▶ _Your objective_:
Across the records below, how many lines contain the string "pgNC"? Give the number by itself.

Data for the task START

-- ==== Sys2Proof/Machine/Mem.lean ====
section
/-!
DEFINITION. Sys2Proof/Machine/Mem.lean: the device address map (R39–R43), the memory as a canonical list of cells,
page attributes and who may reach which page (R256–R259, R41, R249), and what a write and an uncorrectable read do
(R255, R261, R267–R270).
-/
namespace Sys2Proof.Machine

/-! ### The memory as data -/

/-- The byte at an address; an address that is not listed reads 0 (R253; log entry 4). -/
def rdByte : List Host.Cell → Nat → Byte
  | [], _ => 0
  | (k, v) :: m, a => if k = a then v else rdByte m a

/-- Remove an address. -/
def cellDrop : List Host.Cell → Nat → List Host.Cell
  | [], _ => []
  | (k, v) :: m, a => if k = a then cellDrop m a else (k, v) :: cellDrop m a

/-- Put a byte at an address, in address order. -/
def cellIns : List Host.Cell → Nat → Byte → List Host.Cell
  | [], a, b => [(a, b)]
  | (k, v) :: m, a, b =>
    if a < k then (a, b) :: (k, v) :: m
    else if a = k then (a, b) :: m
    else (k, v) :: cellIns m a b

/-- Write one byte, keeping the canonical form. -/
def wrByte (m : List Host.Cell) (a : Nat) (b : Byte) : List Host.Cell :=
  if b = 0 then cellDrop m a else cellIns m a b

/-- The canonical form: addresses strictly rising, no listed 0. -/
def Memory.wf : List Host.Cell → Bool
  | [] => true
  | [(_, v)] => v != 0
  | (k, v) :: (k', v') :: m => v != 0 && k < k' && Memory.wf ((k', v') :: m)

/-! ### The address map (R39) -/

def interTop : Nat := 0x00F000000000
def localBase : Nat := 0x010000000000
def localSlot : Nat := 0x001000000000
def localSize : Nat := 0x000C00000000
def foldBase : Nat := 0x028000000000
def foldSlot : Nat := 0x01000000
def foldSize : Nat := 0x400000
def fregBase : Nat := 0x030000000000
def fregSlot : Nat := 0x10000
def dregBase : Nat := 0x031000000000
def dregSlot : Nat := 0x100000
def hubBase : Nat := 0x032000000000
/-- The hub blocks take 16 MiB, as in the BAR0 map (R485). -/
def hubSize : Nat := 0x1000000

/-- What an address names. -/
inductive Place where
  | inter (a : Nat)
  | stackLocal (s off : Nat)
  | store (f off : Nat)
  | foldReg (f off : Nat)
  | dieReg (s off : Nat)
  | hub (off : Nat)
  | nowhere
  deriving DecidableEq, Repr

def place (a : Nat) : Place :=
  if a < interTop then .inter a
  else if localBase ≤ a ∧ a < localBase + 20 * localSlot then
    let o := a - localBase
    if o % localSlot < localSize then .stackLocal (o / localSlot) (o % localSlot) else .nowhere
  else if foldBase ≤ a ∧ a < foldBase + 336 * foldSlot then
    let o := a - foldBase
    if o % foldSlot < foldSize then .store (o / foldSlot) (o % foldSlot) else .nowhere
  else if fregBase ≤ a ∧ a < fregBase + 336 * fregSlot then
    .foldReg ((a - fregBase) / fregSlot) ((a - fregBase) % fregSlot)
  else if dregBase ≤ a ∧ a < dregBase + 20 * dregSlot then
    .dieReg ((a - dregBase) / dregSlot) ((a - dregBase) % dregSlot)
  else if hubBase ≤ a ∧ a < hubBase + hubSize then .hub (a - hubBase)
  else .nowhere

/-- Register space. -/
def isRegSpace (a : Nat) : Bool :=
  match place a with
  | .foldReg .. | .dieReg .. | .hub .. => true
  | _ => false

/-- The rotation h of R43 for a page q within the stack. -/
def hashOf (q : Nat) : Nat :=
  let q := q % 2 ^ 24
  ((q % 32) ^^^ ((q >>> 5) % 32) ^^^ ((q >>> 10) % 32) ^^^ ((q >>> 15) % 32) ^^^ ((q >>> 20) % 16)) % 20

/-- The stack and the stack-local offset of an interleaved address (R43). -/
def stackOf (a : Nat) : Nat × Nat :=
  let p := a / 4096
  let q := p / 20
  ((p % 20 + hashOf q) % 20, q * 4096 + a % 4096)

/-- The interleaved address of a byte of a stack-local window: the inverse of `stackOf`. -/
def interOf (s off : Nat) : Nat :=
  let q := off / 4096
  (q * 20 + (s + 20 - hashOf q) % 20) * 4096 + off % 4096

/-- The one address under which a byte of memory is listed: stack memory under its interleaved address. -/
def canon (a : Nat) : Nat :=
  match place a with
  | .stackLocal s o => interOf s o
  | _ => a

/-! ### Reading and writing bytes (no checks) -/

def State.byteAt (s : State) (a : Nat) : Byte := rdByte s.mem (canon a)

def State.bytesAt (s : State) (a n : Nat) : List Byte := (List.range n).map fun i => s.byteAt (a + i)

/-- The little-endian number of `n` bytes. -/
def State.numAt (s : State) (a n : Nat) : Nat := leNat (s.bytesAt a n)

def State.wordAt (s : State) (a : Nat) : W64 := BitVec.ofNat 64 (s.numAt a 8)

/-- The eight words of a 64-byte block. -/
def State.blockAt (s : State) (a : Nat) : List W64 := (List.range 8).map fun i => s.wordAt (a + 8 * i)

/-- Put bytes into a list of cells from an address up. -/
def putBytes (m : List Host.Cell) (a : Nat) : List Byte → List Host.Cell
  | [] => m
  | b :: bs => putBytes (wrByte m (canon a) b) (a + 1) bs

/-! ### FLD_MAP (R25, R26) -/

/-- The default fuse map. -/
def fuseMap (n : Nat) : Nat := if n < 160 then n else n + 8

/-- FLD_MAP of logical fold n. -/
def State.fldMapReg (s : State) (n : Nat) : W64 :=
  match SMap.get none s.cfg.fldMap n with
  | some w => w
  | none => put 0 12 (fuseMap n)

/-- The physical fold a logical fold runs on; an adopted fold names its adopter's (R691). -/
def State.physFrom : Nat → State → Nat → Nat
  | 0, _, _ => 0xFFF
  | k + 1, s, n =>
    let w := s.fldMapReg n
    if fld w 0 12 = 0xFFF then State.physFrom k s (fld w 28 12) else fld w 0 12
def State.physOf (s : State) (n : Nat) : Nat := State.physFrom 320 s n

/-- The logical fold that runs on a physical fold. -/
def State.logicalOf (s : State) (f : Nat) : Option Nat :=
  firstIdx 320 fun n => fld (s.fldMapReg n) 0 12 == f

/-- A physical fold that FLD_MAP names and that has not been declared failed (R41). -/
def State.inService (s : State) (f : Nat) : Bool :=
  (s.logicalOf f).isSome && !(s.res.failedF.contains f)

/-! ### Folds, cores, threads -/

def State.fold (s : State) (f : Nat) : Fold := SMap.get {} s.folds f
def State.setFold (s : State) (f : Nat) (x : Fold) : State := { s with folds := SMap.set {} s.folds f x }
def State.updFold (s : State) (f : Nat) (g : Fold → Fold) : State := s.setFold f (g (s.fold f))
def State.core (s : State) (f c : Nat) : Core := SMap.get {} (s.fold f).cores c
def State.setCore (s : State) (f c : Nat) (x : Core) : State :=
  s.updFold f fun v => { v with cores := SMap.set {} v.cores c x }
def State.updCore (s : State) (f c : Nat) (g : Core → Core) : State := s.setCore f c (g (s.core f c))
def State.thread (s : State) (f c t : Nat) : Thread := SMap.get {} (s.core f c).threads t
def State.setThread (s : State) (f c t : Nat) (x : Thread) : State :=
  s.updCore f c fun v => { v with threads := SMap.set {} v.threads t x }
def State.die (s : State) (d : Nat) : Die := SMap.get {} s.dies d
def State.setDie (s : State) (d : Nat) (x : Die) : State := { s with dies := SMap.set {} s.dies d x }
def State.updDie (s : State) (d : Nat) (g : Die → Die) : State := s.setDie d (g (s.die d))
def State.port (s : State) (p : Nat) : Port := SMap.get {} s.ports p
def State.setPort (s : State) (p : Nat) (x : Port) : State := { s with ports := SMap.set {} s.ports p x }
def State.updPort (s : State) (p : Nat) (g : Port → Port) : State := s.setPort p (g (s.port p))

/-- The fold of an instruction's thread. -/
def State.foldRegs (s : State) (f : Nat) (g : FoldRegs → FoldRegs) : State :=
  s.updFold f fun v => { v with regs := g v.regs }
def State.coreRegs (s : State) (f c : Nat) (g : CoreRegs → CoreRegs) : State :=
  s.updCore f c fun v => { v with regs := g v.regs }

/-! ### Page attributes (R256, R257, R643) -/

def pgV : Nat := 1
def pgS : Nat := 2
def pgR : Nat := 4
def pgW : Nat := 8
def pgX : Nat := 16
def pgHR : Nat := 32
def pgHW : Nat := 64
def pgNC : Nat := 128

/-- The attributes of interleaved page q2. -/
def State.pageEntry (s : State) (q2 : Nat) : Nat :=
  match s.cfg.pages with
  | some m => SMap.get 0 m q2
  | none =>
    if bit s.res.regs.kept 48 && s.cfg.keptS.contains q2 then pgV + pgS + pgR + pgW
    else pgV + pgR + pgW + pgHR + pgHW

/-- Kinds of access. -/
inductive Acc where
  | read | write | fetch | hostRead | hostWrite
  deriving DecidableEq, Repr

def Acc.need : Acc → Nat
  | .read => pgR
  | .write => pgW
  | .fetch => pgX
  | .hostRead => pgHR
  | .hostWrite => pgHW

/-- Requesters that act in the secure domain (R258). -/
def secureAgent (who : Nat) : Bool := who = 2 || who = 3 || who = 4

/-- The agent numbers of R13; only these appear as an owner. -/
def agentListed (n : Nat) : Bool :=
  n ≤ 4 || (8 ≤ n && n ≤ 13) || (16 ≤ n && n ≤ 351) || (1024 ≤ n && n ≤ 3711)

/-- A number of R13 that an agent bears: 0 is none. -/
def agentNo (n : Nat) : Bool := n ≠ 0 && agentListed n

/-- The physical fold an agent number belongs to (R13). -/
def agentFold (who : Nat) : Option Nat :=
  if 16 ≤ who ∧ who ≤ 351 then some (who - 16)
  else if 1024 ≤ who ∧ who ≤ 3711 then some ((who - 1024) / 8)
  else none

/-- What one page entry says of an access (R259; where S and another attribute both forbid it, S is reported, as
R490 does for the host). -/
def entryStatus (e who : Nat) (k : Acc) : Status :=
  if e &&& pgS ≠ 0 ∧ !secureAgent who then .deniedSecure
  else if e &&& pgV = 0 ∨ e &&& k.need = 0 then .bounds
  else .ok

/-- Bytes of the fold store that the fold cache takes (R249). -/
def State.fcBytes (s : State) (f : Nat) : Nat := (s.fold f).fcSize * 262144

/-- The status of an access to bytes a … a + len − 1 (R40–R42, R249, R256–R259). Register space is no place for it. -/
def State.accStatus (s : State) (who : Nat) (k : Acc) (a len : Nat) : Status :=
  let b := a + max len 1 - 1
  match place a with
  | .inter _ =>
    if interTop ≤ b then .bounds
    else
      match (rangeStep (a / 0x200000) (b / 0x200000)).find? (fun q => entryStatus (s.pageEntry q) who k ≠ .ok) with
      | some q => entryStatus (s.pageEntry q) who k
      | none => .ok
  | .stackLocal i _ =>
    match place b with
    | .stackLocal j _ => if i = j then entryStatus (pgV + pgS + pgR + pgW) who k else .bounds
    | _ => .bounds
  | .store f o =>
    if foldSize - s.fcBytes f < o + max len 1 then .bounds
    else if !(s.inService f) && !(who = 2 || who = 3) then .bounds
    else match k with
      | .fetch => if agentFold who = some f then .ok else .bounds
      | _ => .ok
  | _ => .bounds
where
  rangeStep (x y : Nat) : List Nat := (List.range (y + 1 - x)).map (· + x)

/-- The attribute NC of the page of an address (R264). -/
def State.uncached (s : State) (a : Nat) : Bool :=
  match place a with
  | .inter x => s.pageEntry (x / 0x200000) &&& pgNC ≠ 0
  | _ => false

/-! ### Uncorrectable units (R267–R270, R280) -/

def unitOf (a : Nat) : Nat := canon a / 64 * 64

/-- What a FAULT entry says of an address (R449): its stack offset, zero outside stack memory (log entry 56). -/
def stackDetail (a : Nat) : Nat :=
  match place a with
  | .inter a => (stackOf a).2
  | .stackLocal _ o => o
  | _ => 0

/-- What an error code covers at an address (R267): an 8-byte word of a fold store, a unit of stack memory. -/
def errKey (a : Nat) : Nat :=
  match place a with
  | .store .. => a / 8 * 8
  | _ => unitOf a

/-- An uncorrectable error lies at an address. -/
def State.badAt (s : State) (a : Nat) : Bool := s.ue.any fun e => !e.corr && e.addr = errKey a

/-- The first error of a kind that a run of bytes touches. -/
def State.errIn (s : State) (p : MemErr → Bool) (a len : Nat) : Option Nat :=
  if s.ue.isEmpty then none
  else (List.range (len / 8 + 2)).findSome? fun i =>
    let x := a / 8 * 8 + 8 * i
    if x < a + len ∧ (s.ue.any fun e => p e && e.addr = errKey x) then some (errKey x) else none

/-- The first uncorrectable unit that a run of bytes touches. -/
def State.ueIn (s : State) (a len : Nat) : Option Nat := s.errIn (fun e => !e.corr) a len

/-- Put an error in, in place of what its address held. -/
def State.putErr (s : State) (e : MemErr) : State := { s with ue := s.ue.filter (·.addr ≠ e.addr) ++ [e] }

/-- Record an uncorrectable error that a base die found (R279, R280). -/
def State.dieUE (s : State) (d off agent kind : Nat) : State :=
  s.updDie d fun v =>
    let cnt := bumpFld v.eccCnt 32 16 1
    if bit v.ueLog 50 then { v with eccCnt := cnt, ueLog := bumpFld v.ueLog 56 4 1 }
    else { v with eccCnt := cnt, ueLog := put 0 36 off ||| put 36 12 agent ||| put 48 2 kind ||| put 50 1 1 }

/-- The row of unit u of a stack, as 1 KiB of stack-local offset. -/
def rowOfUnit (u : Nat) : Nat := u / 16

/-- A base die corrected unit u of its stack: counted, and noted for the repair of its row (R273, R279). -/
def State.dieCE (s : State) (d u : Nat) : State :=
  s.updDie d fun v => { v with
    eccCnt := bumpFld v.eccCnt 0 32 1, rowErrs := SMap.upd [] v.rowErrs (rowOfUnit u) (insNat · u) }

/-- Record an uncorrectable error of a fold store (R278); the second in one bank row declares the fold failed (R452). An
error that has been reported before is counted again and is no second one (log entry 91, DEDUCED). -/
def State.foldUE (s : State) (f off : Nat) (told : Bool) : State :=
  let row := off / 64
  let again := !told && (s.fold f).island.ueRows.contains row
  let s := s.updFold f fun v =>
    { v with regs := { v.regs with memErr := bumpFld v.regs.memErr 48 8 1 },
             island := { v.island with ueRows := insNat v.island.ueRows row } }
  if again then { s with due := s.due ++ [.foldFailed f] } else s

/-- Log an uncorrectable unit, wherever it lies. -/
def State.logUE (s : State) (who unit kind : Nat) : State :=
  let told := s.ue.any fun e => e.addr = unit && e.told
  let s := if told then s else { s with ue := s.ue.map fun e => if e.addr = unit then { e with told := true } else e }
  match place unit with
  | .inter a => let (d, off) := stackOf a; s.dieUE d (off / 64 * 64) who kind
  | .store f o => s.foldUE f o told
  | _ => s

/-- A read of a run of bytes corrects the errors it can and counts them (R267, R278, R279). -/
def State.corrected (s : State) (a len : Nat) : State :=
  if s.ue.isEmpty then s
  else (s.ue.filter fun e => e.corr && (s.errIn (fun x => x = e) a len).isSome).foldl (fun s e =>
    match place e.addr with
    | .inter x => let (d, off) := stackOf x; s.dieCE d (off / 64)
    | .store f _ => s.foldRegs f fun r => { r with memErr := bumpFld r.memErr 32 16 1 }
    | _ => s) s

Data for the task END

▶ _Reply_:
2